-- ==== Sys2Proof/Proofs/GrantedCommands.lean ====
section
/-! The six commands, granted under the contract, end in success with their copies made and nothing else
changed. Spec: 41_frame_upload_coordinator.md R160 to R165; 40_plane_upload_engine.md R130 to R133;
42_host_and_lock_transactions.md R186. -/

namespace Sys2Proof.Machine

open Sys2Proof

/-! ### The mode of a command -/

/-- The handle of the main surface a command selects (R95). -/
@[simp] theorem commandHandle_cmdWord (pl pc py pr : Bool) (d : BitVec 8) (s : State) :
    commandHandle (cmdWord pl pc py pr d) s =
      if py then s.regs.hYuv444 else if pr then s.regs.hRgb else s.regs.hLuma := by
  rw [commandHandle, mainHandle, accept_present, mainSel_cmdWord]
  cases py <;> cases pr <;> rfl

theorem sampleWidth_narrow {d : BitVec 8} (h : d.toNat ≤ 8) : sampleWidth d = 1 := if_pos h

theorem sampleWidth_wide {d : BitVec 8} (h : 8 < d.toNat) : sampleWidth d = 2 := if_neg (by omega)

theorem topology_single {p : BitVec 4} (h : single p = true) : topology p = .packed := if_pos h

theorem topology_dual {p : BitVec 4} (h : single p = false) : topology p = .split := by
  simp only [topology, h, Bool.false_eq_true, if_false]

/-- A DUAL command with luma and chroma present: two surfaces, and the main one is luma (R91, R95, R101). -/
theorem dualCommand_mode (d : BitVec 8) :
    single (cmdPresent (cmdWord true true false false d)) = false ∧
      presentBit (cmdPresent (cmdWord true true false false d))
        (mainSel (cmdPresent (cmdWord true true false false d))) = true ∧
      presentBit (cmdPresent (cmdWord true true false false d)) .chroma = true := by
  rw [single_cmdWord, mainSel_cmdWord]
  exact ⟨rfl, (cmdPresent_getLsbD (by decide)).trans (cmdWord_pLuma _ _ _ _ _),
    (cmdPresent_getLsbD (by decide)).trans (cmdWord_pChroma _ _ _ _ _)⟩

/-- A host's read of STATUS after a success (R35, R180). -/
theorem readReg_status_succeeded {s : State} (h : s.status = statusFinished true .none) : readReg s 1 = 0x06 := by
  rw [show readReg s 1 = statusWord s.status from rfl, h]
  decide

section

variable {i : Instr} {v : Word} {s : State} {b : Addr} {p : Word} {e : Nat} {b' : Addr} {p' : Word}
  {e' : Nat} {r : List LockAnswer}

/-- What a command with one surface leaves in success, field by field (R158). -/
theorem singleSucceeded_frame (hp : s.phase = .idle) (m : Memory) :
    ({ singleSucceeded v s b p e r with mem := m } : State) =
      { s with
        cmd := v, status := statusFinished true .none, ctx := ctxSucceeded (ctxMainGranted v s b p e), mem := m
        answers := r
        lockTrace := s.lockTrace ++ [.lock (commandHandle v s) (.grant b p e), .unlock (commandHandle v s)] } := by
  rw [singleSucceeded, commandEnded, finish, accept, hp]
  rfl

/-- A command with one surface, granted under the contract, succeeds and leaves its packed texels (R130, R131,
R162 to R165). -/
theorem exec_singleCommand {w : Nat} (hi : encode i = .cmd v) (hp : s.phase = .idle)
    (hm : Memory.wf s.mem = true) (hsingle : single (cmdPresent v) = true) (hw : sampleWidth (cmdDepth v) = w)
    (ha : s.answers = .grant b p e :: r) (hcontract : packedContract w (ctxMainGranted v s b p e)) :
    ∃ m, exec i s = .next { singleSucceeded v s b p e r with mem := m } ∧
      packedCopied w s.regs.lumaWidth.toNat s.regs.lumaHeight.toNat
        (ctxSrc (ctxMainGranted v s b p e) (channelPlane .packed w 0)).toNat
        (ctxSrc (ctxMainGranted v s b p e) (channelPlane .packed w 1)).toNat
        (ctxSrc (ctxMainGranted v s b p e) (channelPlane .packed w 2)).toNat
        (elementStride s.regs.lumaStride w) (elementStride s.regs.chromaStride w) b.toNat (elementStride p w)
        s.mem m := by
  subst hw
  have hphase := mainGranted_phase_single (s := s) hsingle b p e r
  obtain ⟨m, hnext, hcopied⟩ := packedPhase_copies (sampleWidth_le_addrSpace _) hphase hm (.inl hcontract)
  have hcopy := (inCopyPhase_next hnext).2
  rw [← topology_single hsingle] at hcopy
  refine ⟨m, ?_, hcopied⟩
  rw [exec_command_idle hi hp, runPhases_mainGranted (presentBit_mainSel_of_single hsingle) ha]
  exact runPhases_singleCopied ((phaseStep_copy hphase).trans hcopy) 2

/-- What a command with two surfaces leaves in success, field by field (R158). -/
theorem dualSucceeded_frame (hp : s.phase = .idle) (m : Memory) :
    ({ dualSucceeded v s b p e b' p' e' r with mem := m } : State) =
      { s with
        cmd := v, status := statusFinished true .none, ctx := ctxSucceeded (ctxBothGranted v s b p e b' p' e')
        mem := m, answers := r
        lockTrace := s.lockTrace ++
          [.lock (commandHandle v s) (.grant b p e), .lock s.regs.hChroma (.grant b' p' e'),
           .unlock s.regs.hChroma, .unlock (commandHandle v s)] } := by
  rw [dualSucceeded, commandEnded, finish, accept, hp]
  rfl

/-- A command with two surfaces, both present and granted under the contract, succeeds and leaves its luma samples
and chroma pairs (R132, R133, R160, R161). -/
theorem exec_dualCommand {w : Nat} (hi : encode i = .cmd v) (hp : s.phase = .idle)
    (hm : Memory.wf s.mem = true) (hdual : single (cmdPresent v) = false)
    (hmain : presentBit (cmdPresent v) (mainSel (cmdPresent v)) = true)
    (hchroma : presentBit (cmdPresent v) .chroma = true) (hw : sampleWidth (cmdDepth v) = w)
    (ha : s.answers = .grant b p e :: .grant b' p' e' :: r)
    (hcontract : splitContract w (ctxBothGranted v s b p e b' p' e')) :
    ∃ m, exec i s = .next { dualSucceeded v s b p e b' p' e' r with mem := m } ∧
      splitCopied w (chromaOffset w) s.regs.lumaWidth.toNat s.regs.lumaHeight.toNat
        s.regs.chromaWidth.toNat s.regs.chromaHeight.toNat
        (ctxSrc (ctxBothGranted v s b p e b' p' e') (channelPlane .split w 0)).toNat
        (ctxSrc (ctxBothGranted v s b p e b' p' e') (channelPlane .split w 1)).toNat
        (ctxSrc (ctxBothGranted v s b p e b' p' e') (channelPlane .split w 2)).toNat
        (elementStride s.regs.lumaStride w) (elementStride s.regs.chromaStride w) b.toNat (elementStride p w)
        b'.toNat (elementStride p' w) s.mem m := by
  subst hw
  have hphase : (bothGranted v s b p e b' p' e' r).phase = .copy := rfl
  obtain ⟨m, hnext, hcopied⟩ := splitPhase_copies (sampleWidth_le_addrSpace _) hphase hm (.inl hcontract)
  have hcopy := (inCopyPhase_next hnext).2
  rw [← topology_dual hdual] at hcopy
  refine ⟨m, ?_, hcopied⟩
  rw [exec_command_idle hi hp, runPhases_mainGranted hmain ha, runPhases_bothGranted hdual hchroma]
  exact runPhases_dualCopied ((phaseStep_copy hphase).trans hcopy) 0

end

/-! ### The six commands -/

/-- Settles O30: both commands have one surface and W = 1, where channels 0, 1, 2 are planes 2, 1, 0 and strides are
byte strides. -/
theorem packedEightBitCommandsComplete : Obligations.PackedEightBitCommandsComplete := by
  intro pl pc pr d i v h s b p e rest hcmd hd hp hm ha hcontract
  obtain ⟨hi, hsingle, hw, rfl⟩ : encode i = .cmd v ∧ single (cmdPresent v) = true ∧
      sampleWidth (cmdDepth v) = 1 ∧ commandHandle v s = h := by
    rcases hcmd with ⟨rfl, rfl, rfl⟩ | ⟨rfl, rfl, rfl⟩ <;> simp [encode, sampleWidth_narrow hd]
  obtain ⟨m, hexec, hcopied⟩ := exec_singleCommand hi hp hm hsingle hw ha hcontract
  rw [elementStride_one, elementStride_one, elementStride_one] at hcopied
  exact ⟨_, hexec, readReg_status_succeeded rfl, hcopied, singleSucceeded_frame hp m⟩

/-- Settles O31: both commands have one surface and W = 2, where channels 0, 1, 2 are planes 0, 1, 2 and strides are
halved. -/
theorem packedSixteenBitCommandsComplete : Obligations.PackedSixteenBitCommandsComplete := by
  intro pl pc pr d i v h s b p e rest hcmd hd hp hm ha hcontract
  obtain ⟨hi, hsingle, hw, rfl⟩ : encode i = .cmd v ∧ single (cmdPresent v) = true ∧
      sampleWidth (cmdDepth v) = 2 ∧ commandHandle v s = h := by
    rcases hcmd with ⟨rfl, rfl, rfl⟩ | ⟨rfl, rfl, rfl⟩ <;> simp [encode, sampleWidth_wide hd]
  obtain ⟨m, hexec, hcopied⟩ := exec_singleCommand hi hp hm hsingle hw ha hcontract
  exact ⟨_, hexec, readReg_status_succeeded rfl, hcopied, singleSucceeded_frame hp m⟩

/-- Settles O32: the command word has two surfaces, luma and chroma present; at W = 1 channels 1 and 2 are planes 2
and 1, at W = 2 planes 1 and 2. -/
theorem dualCommandsComplete : Obligations.DualCommandsComplete := by
  intro d s b p e b' p' e' rest hp hm ha
  obtain ⟨hdual, hmain, hchroma⟩ := dualCommand_mode d
  have hhandle : commandHandle (cmdWord true true false false d) s = s.regs.hLuma := commandHandle_cmdWord _ _ _ _ _ _
  rw [← hhandle]
  refine ⟨fun hd hcontract => ?narrow, fun hd hcontract => ?wide⟩
  case narrow =>
    obtain ⟨m, hexec, hcopied⟩ := exec_dualCommand (i := .uplDual8 true true d) rfl hp hm hdual hmain hchroma
      (by rw [cmdDepth_cmdWord, sampleWidth_narrow hd]) ha hcontract
    rw [elementStride_one, elementStride_one, elementStride_one, elementStride_one] at hcopied
    exact ⟨_, hexec, readReg_status_succeeded rfl, hcopied, dualSucceeded_frame hp m⟩
  case wide =>
    obtain ⟨m, hexec, hcopied⟩ := exec_dualCommand (i := .uplDual16 true true d) rfl hp hm hdual hmain hchroma
      (by rw [cmdDepth_cmdWord, sampleWidth_wide hd]) ha hcontract
    exact ⟨_, hexec, readReg_status_succeeded rfl, hcopied, dualSucceeded_frame hp m⟩

end Sys2Proof.Machine
end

_____

EXERCISE DESCRIPTION: Starting at the line that has "42_host_and_lock_transactions.md R186. -/" in the records above, restate word for word every line until the one that has "selects (R95). -/", and include that one as well.

ANSWER TO THE PROBLEM:
42_host_and_lock_transactions.md R186. -/

namespace Sys2Proof.Machine

open Sys2Proof

/-! ### The mode of a command -/

/-- The handle of the main surface a command selects (R95). -/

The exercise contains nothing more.